Advanced technology processes contribute the most, which increases CPU performance by 40%. Increasing the chip size can also lead to an increase in double-digit performance, but this is not cost effective.
AMD increased the EPYC Rome server CPU IPC (instructions per cycle) by 23% and 15% in single-threaded and multi-threaded workloads, respectively, through the microarchitecture. Above the industry average of 5%-8%. All of the above methods double the performance in two and a half years.
Lisa Su: Accelerated calculations required for artificial intelligence
Lisa Su said that on the one hand, Moore's Law is slowing down. On the other hand, the performance of the world's fastest supercomputer doubles every 1.2 years. This means that the solution of the past decade will be ineffective.
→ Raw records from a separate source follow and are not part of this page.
@[simp] theorem State.take_board (s : State) (h : Header) (o n : Nat) (b : Bool) : ((s.take h o n b).1).board = s.board := by
  unfold State.take; dsimp only
  cases h.origin <;> dsimp only <;> (repeat' split) <;> simp_all
@[simp] theorem State.take_sat (s : State) (h : Header) (o n : Nat) (b : Bool) : ((s.take h o n b).1).sat = s.sat := by
  unfold State.take; dsimp only
  cases h.origin <;> dsimp only <;> (repeat' split) <;> simp_all
@[simp] theorem State.take_kva (s : State) (h : Header) (o n : Nat) (b : Bool) : ((s.take h o n b).1).kva = s.kva := by
  unfold State.take; dsimp only
  cases h.origin <;> dsimp only <;> (repeat' split) <;> simp_all
@[simp] theorem State.take_cores (s : State) (h : Header) (o n : Nat) (b : Bool) : ((s.take h o n b).1).cores = s.cores := by
  unfold State.take; dsimp only
  cases h.origin <;> dsimp only <;> (repeat' split) <;> simp_all
@[simp] theorem State.take_pln (s : State) (h : Header) (o n : Nat) (b : Bool) : ((s.take h o n b).1).pln = s.pln := by
  unfold State.take; dsimp only
  cases h.origin <;> dsimp only <;> (repeat' split) <;> simp_all
@[simp] theorem State.take_memory (s : State) (h : Header) (o n : Nat) (b : Bool) : ((s.take h o n b).1).memory = s.memory := by
  unfold State.take; dsimp only
  cases h.origin <;> dsimp only <;> (repeat' split) <;> simp_all
@[simp] theorem State.take_fls (s : State) (h : Header) (o n : Nat) (b : Bool) : ((s.take h o n b).1).fls = s.fls := by
  unfold State.take; dsimp only
  cases h.origin <;> dsimp only <;> (repeat' split) <;> simp_all
@[simp] theorem State.take_lnk (s : State) (h : Header) (o n : Nat) (b : Bool) : ((s.take h o n b).1).lnk = s.lnk := by
  unfold State.take; dsimp only
  cases h.origin <;> dsimp only <;> (repeat' split) <;> simp_all
@[simp] theorem State.take_xpt (s : State) (h : Header) (o n : Nat) (b : Bool) : ((s.take h o n b).1).xpt = s.xpt := by
  unfold State.take; dsimp only
  cases h.origin <;> dsimp only <;> (repeat' split) <;> simp_all
@[simp] theorem State.take_shp (s : State) (h : Header) (o n : Nat) (b : Bool) : ((s.take h o n b).1).shp = s.shp := by
  unfold State.take; dsimp only
  cases h.origin <;> dsimp only <;> (repeat' split) <;> simp_all
@[simp] theorem State.take_blt (s : State) (h : Header) (o n : Nat) (b : Bool) : ((s.take h o n b).1).blt = s.blt := by
  unfold State.take; dsimp only
  cases h.origin <;> dsimp only <;> (repeat' split) <;> simp_all
@[simp] theorem State.take_sec (s : State) (h : Header) (o n : Nat) (b : Bool) : ((s.take h o n b).1).sec = s.sec := by
  unfold State.take; dsimp only
  cases h.origin <;> dsimp only <;> (repeat' split) <;> simp_all
@[simp] theorem State.take_pwr (s : State) (h : Header) (o n : Nat) (b : Bool) : ((s.take h o n b).1).pwr = s.pwr := by
  unfold State.take; dsimp only
  cases h.origin <;> dsimp only <;> (repeat' split) <;> simp_all
@[simp] theorem State.take_freeCtr (s : State) (h : Header) (o n : Nat) (b : Bool) : ((s.take h o n b).1).freeCtr = s.freeCtr := by
  unfold State.take; dsimp only
  cases h.origin <;> dsimp only <;> (repeat' split) <;> simp_all
@[simp] theorem State.take_pending (s : State) (h : Header) (o n : Nat) (b : Bool) : ((s.take h o n b).1).pending = s.pending := by
  unfold State.take; dsimp only
  cases h.origin <;> dsimp only <;> (repeat' split) <;> simp_all
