-- ==== Sys2Proof/Tests/Slice0.lean ====
section
/-!
SUPPORT. Tests/Slice0.lean: for each statement a state and operands that meet the hypotheses of each of its clauses (`meets_<statement>`), the
worked examples of the spec, and the smoke test of WellFormed.lean: an operand that fits and one that does not, for each check.
-/
namespace Sys2Proof.Machine

set_option Elab.async false

/-- The reply of a packet that is taken. -/
def replyOf (s : State) (q : PktReq) (h : Header) (own : Bool) : ReplyTo :=
  match (s.take h q.op q.replies own).2 with | some r => r | none => ⟨.bmc, 0, 0, 0, 0⟩
/-- The state with the packet taken. -/
def taken (s : State) (q : PktReq) (h : Header) (own : Bool) : State := (s.take h q.op q.replies own).1
/-- What shows that a packet is served. -/
theorem served {s : State} {q : PktReq} {h : Header} {own : Bool} (a : (s.take h q.op q.replies own).2.isSome = true)
    (b : (taken s q h own).judge q h = none) (c : (taken s q h own).elsewhere h = false) : s.Serves q h own (replyOf s q h own) (taken s q h own) := by
  refine ⟨?_, b, c⟩
  unfold replyOf taken
  cases e : s.take h q.op q.replies own with
  | mk x y => rw [e] at a; cases y with | none => cases a | some r => rfl
/-- What a bound on a known context length needs. -/
theorem ctxOk {a : Option Nat} {k : Nat} (h : (match a with | some n => decide (k ≤ n) | none => true) = true) : ∀ n, a = some n → k ≤ n := by
  intro n e; subst e; exact of_decide_eq_true h
/-- What an Except answers, checked. -/
theorem okIs {α β : Type} [DecidableEq β] {a : Except α β} {b : β} (h : (match a with | .ok r => decide (r = b) | .error _ => false) = true) : a = .ok b := by
  cases a with | ok r => exact congrArg _ (of_decide_eq_true h) | error e => cases h
theorem errIs {α β : Type} [DecidableEq α] {a : Except α β} {b : α} (h : (match a with | .error r => decide (r = b) | .ok _ => false) = true) : a = .error b := by
  cases a with | error r => exact congrArg _ (of_decide_eq_true h) | ok e => cases h
theorem pairOk {σ ε α : Type} [DecidableEq α] {x : σ × Except ε α} {b : α} (h : (match x.2 with | .ok r => decide (r = b) | .error _ => false) = true) : x = (x.1, .ok b) := by
  obtain ⟨y, z⟩ := x; cases z with | ok r => exact congrArg (fun v => (y, Except.ok v)) (of_decide_eq_true h) | error e => cases h
/-- A device in service. -/
def up : State := { State.reset with sec := { Sec.reset with run := .service } }
/-- PF0's packet from another device. -/
def hd (len : Nat) : Header := ⟨.fabric 0x0021 false 0 0 0, false, 0, len, 7, 0xFFFF, 0, 0, 0, 0, []⟩
/-- The device accepted PF0's packet. -/
def State.acc (s : State) (op : Nat) : State := { s with cmd := { s.cmd with accepted := [⟨.fabric 0x0021 false 0 0 0, op, 7⟩] } }
/-- T1 is ready, with a device pool of 64 GiB. -/
def t1up : State := { up.setReg Reg.memDevpool 64 with memory := { MemSt.reset with t1Ready := true, t0Ready := true, population := 8, density := 1 } }
/-- A model with two layers of two KV heads, 64 positions to a page. -/
def kv0 : KvLayout := ⟨2, 2, 16, 1, 6, 0, 1, 0, 0, 1, 4096, 0, 0⟩
def img0 : ModelImage := ⟨7, 0, 1000, kv0, 0, 0, 0, 0, 4096, 0, 0, true, true, [], 4096, [], 0, 0⟩
/-- A partition that serves that model with 8 rows of 4 frames. -/
def part0 : Part := { Part.reset with state := .ready, modelId := 7, image := some img0, frames := 32, slices := 1 }
def parts0 (q : Part) : Pln := { Pln.reset with ready := true, parts := q :: List.replicate 15 Part.reset }
def smp0 : Sampler := ⟨0, 0x3F800000, 0x3C00, 0, 0, 0, 0, 0, false, false, 0, 0⟩
def stop0 : StopBlock := ⟨0, 1, 0, [], 0⟩
/-- A satchel of the device's own, in PREFILL. -/
def sat0 : Sat :=
  { id := 1, tenant := 0, part := 0, cls := 0, state := .prefill, migrating := false, frozen := false, cancelLatched := false, recovered := false, autoFree := false,
    session := false, autoRecover := false, noSubst := false, epoch := 1, model := 7, adapter := 0xFFFF, adapterVer := 0, log := [0x01000001, 0x01000002], promptLen := 2,
    mirrorLen := 2, maxNew := 8, kvPos := 0, place := ⟨0, 0, 4096, 0, 511, 0, 0⟩, sampler := smp0, stop := stop0, waitKind := 0, waitMatcher := 15, waitExpiry := 0, waitStroke := 0, tokensIn := 0,
    tokensOut := 0, subst := 0, defers := 0, lastStroke := 0, admitStroke := 0, cookie := 0, onPf0 := true, ring := 0, lodge := 0xFFFF, rows := [], admitting := none,
    attempts := 1, freeing := [], prior := .prefill, move := none, planned := none, prov := none, backfill := 0, unackedInks := [], mirrorHold := false, mirrorsOut := 0,
    mirrorSent := 2, reported := .prefill, registering := false, reregister := false, park := .idle, units := 0, staged := [], migrated := 0, lodgedAt := 0, tried := 0, poolNoted := false, home := [], cold := [], vocab := 1000, maxContext := 4096,
    outRecs := [], swapOut := [], returns := [] }
/-- Its record at its registrar, which is this device. -/
def rec0 : Record :=
  { id := 1, epoch := 1, owner := 0x0021, pending := 0xFFFF, state := .ready, autoRecover := false, noSubst := false, tenant := 0, mirror := [0x01000001, 0x01000002], chunks := [0],
    image := sat0, prior := .ready, sender := 0x0021, commits := [], commitUndelivered := false, probing := false, lastMirror := 0, ownerDead := false, candidate := none,
    recoverReply := none, firstEntry := 0, movingTo := none, sent := false }
/-- A device that owns a satchel in slot 4194303 and serves custody. -/
def own (x : Sat) : State := { up with sat := { SatSt.reset with ready := true, sats := [(4194303, x)] }, pln := parts0 part0, kva := { Kva.reset with ready := true } }
/-- Room in the device pool. -/
def pooled (s : State) : State := { s.setReg Reg.memDevpool 64 with memory := t1up.memory }
/-- A device that holds a record. -/
def reg (c : Record) : State := { up with sat := { SatSt.reset with ready := true, recs := [(1, c)] } }
/-- A custody message from the other device. -/
def msg (epoch status state logLen arg : Nat) : CMsg := ⟨0, 0xFFFF, 0, false, 0, 0x0021, epoch, 1, 0xFFFF, status, state, logLen, arg⟩
/-- An open connection of partition 0 with partition 0 of the other device. -/
def cn0 : Conn :=
  { state := .opened, cls := 1, device := false, inc := 1, peerConn := 5, peerInc := 2, peerDev := 0x0021, peerPart := 0, localPart := 0, sndNxt := 8, sndUna := 7,
    rcvNxt := 9, msgNxt := 0, msgSnd := 0, msgDone := 0, window := 4096, inflight := 0, alpha := 0, srtt := 0, rto := 1000, retries := 0, ops := 0, opsMax := 4,
    lastUse := 0, sendq := [], sent := [], arrived := [], unacked := 0, firstAt := 0, closeAt := 0, echoDue := false, roundEnd := 0, roundBytes := 0, roundMarked := 0,
    waiting := [], reopen := false, notReady := [], engine := 0, path := none }
def connOf (x : State × Option (Nat × Conn)) : Conn := match x.2 with | some q => q.2 | none => cn0
theorem receivedOk {x : State × Option (Nat × Conn)} {k : Nat} (h : x.2.map (fun q => q.1) = some k) : x = (x.1, some (k, connOf x)) := by
  obtain ⟨y, z⟩ := x
  cases z with
  | none => cases h
  | some q => obtain ⟨a, b⟩ := q; cases Option.some.inj h; rfl
/-- Six hypotheses checked at once, before the others. -/
theorem meet6 {a b c d e f g : Prop} (h : a ∧ b ∧ c ∧ d ∧ e ∧ f) (k : g) : a ∧ b ∧ c ∧ d ∧ e ∧ f ∧ g :=
  ⟨h.1, h.2.1, h.2.2.1, h.2.2.2.1, h.2.2.2.2.1, h.2.2.2.2.2, k⟩
/-- What a register that is no register pair needs. -/
theorem pairW_of {off : Nat} (h : (match findReg off with | some q => q.1.pairW | none => false) = false) {l : RegDef} {j : List Nat}
    (e : findReg off = some (l, j)) : l.pairW = false := by rw [e] at h; exact h
/-- A claim about every number from 1 to below a bound, checked. -/
theorem fromOne {P : Nat → Prop} {n : Nat} (h : ∀ k, k < n → 1 ≤ k → P k) : ∀ k, 1 ≤ k → k < n → P k := fun k a b => h k b a
/-- A claim about every partition's open commit, checked on the table. -/
theorem onePart {s : State} {k : Nat} (h : ((List.range s.pln.parts.length).all fun q => q == k || !(s.part q).commitOpen) = true) :
    ∀ q, q ≠ k → (s.part q).commitOpen = false := by
  intro q hq
  by_cases hl : q < s.pln.parts.length
  · have := List.all_eq_true.mp h q (List.mem_range.mpr hl)
    simp [hq] at this; exact this
  · have : s.part q = Part.reset := by unfold State.part; simp only [List.getD_eq_getElem?_getD, List.getElem?_eq_none (Nat.le_of_not_lt hl), Option.getD_none]
    rw [this]; rfl
/-- The first carve-out lies at 0. -/
theorem carveFirst {pool size : Nat} (h : size ≤ pool) : carvePlace [] pool size = some 0 := by
  simp [carvePlace, carvePlaces, carveFree, h]
theorem t1up_xptBytes : carvePlace t1up.memory.carves t1up.poolBytes t1up.xptBytes = some 0 := by
  have a : t1up.fld Reg.xptConnCfg 20 0 ≤ 2097151 := by decide +kernel
  have b : t1up.poolBytes = 68719476736 := by decide +kernel
  have c := Config.resultEntryBytes.isLt
  apply carveFirst
  have d : t1up.xptBytes = t1up.fld Reg.xptConnCfg 20 0 * 256 + 131072 * Config.resultEntryBytes.val := rfl
  rw [b, d]
  generalize t1up.fld Reg.xptConnCfg 20 0 = x at a
  generalize Config.resultEntryBytes.val = y at c
  omega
The industry's current needs are to optimize the various parts of the system, making it an ideal choice for artificial intelligence workloads. She explained that ASICs and FPGAs have the highest performance per watt and the lowest CPU. A general-purpose GPU is between the CPU and the FPGA in terms of performance per watt.
Lisa Su points out that each artificial intelligence workload has different computing requirements. Interconnect technology is the solution because it interconnects different parts to the same system. She explained this with the following example:
The industry uses traditional methods to improve CPU and GPU performance. Lisa Su emphasized that the industry should improve performance by focusing on interconnects, I/O, memory bandwidth, software efficiency, and hardware and software co-optimization.
AMD's AI strategy
Lisa Su said that AMD has adopted the CPU / GPU / interconnection strategy to tap the opportunities of artificial intelligence and HPC. She said AMD will use all of its technology in the Frontier supercomputer. The company plans to fully optimize its EYPC CPU and Radeon Instinct GPU for supercomputers. It will further enhance system performance through its Infinity Fabric technology and unlock performance through its ROCM (Radeon Open Compute) software tool.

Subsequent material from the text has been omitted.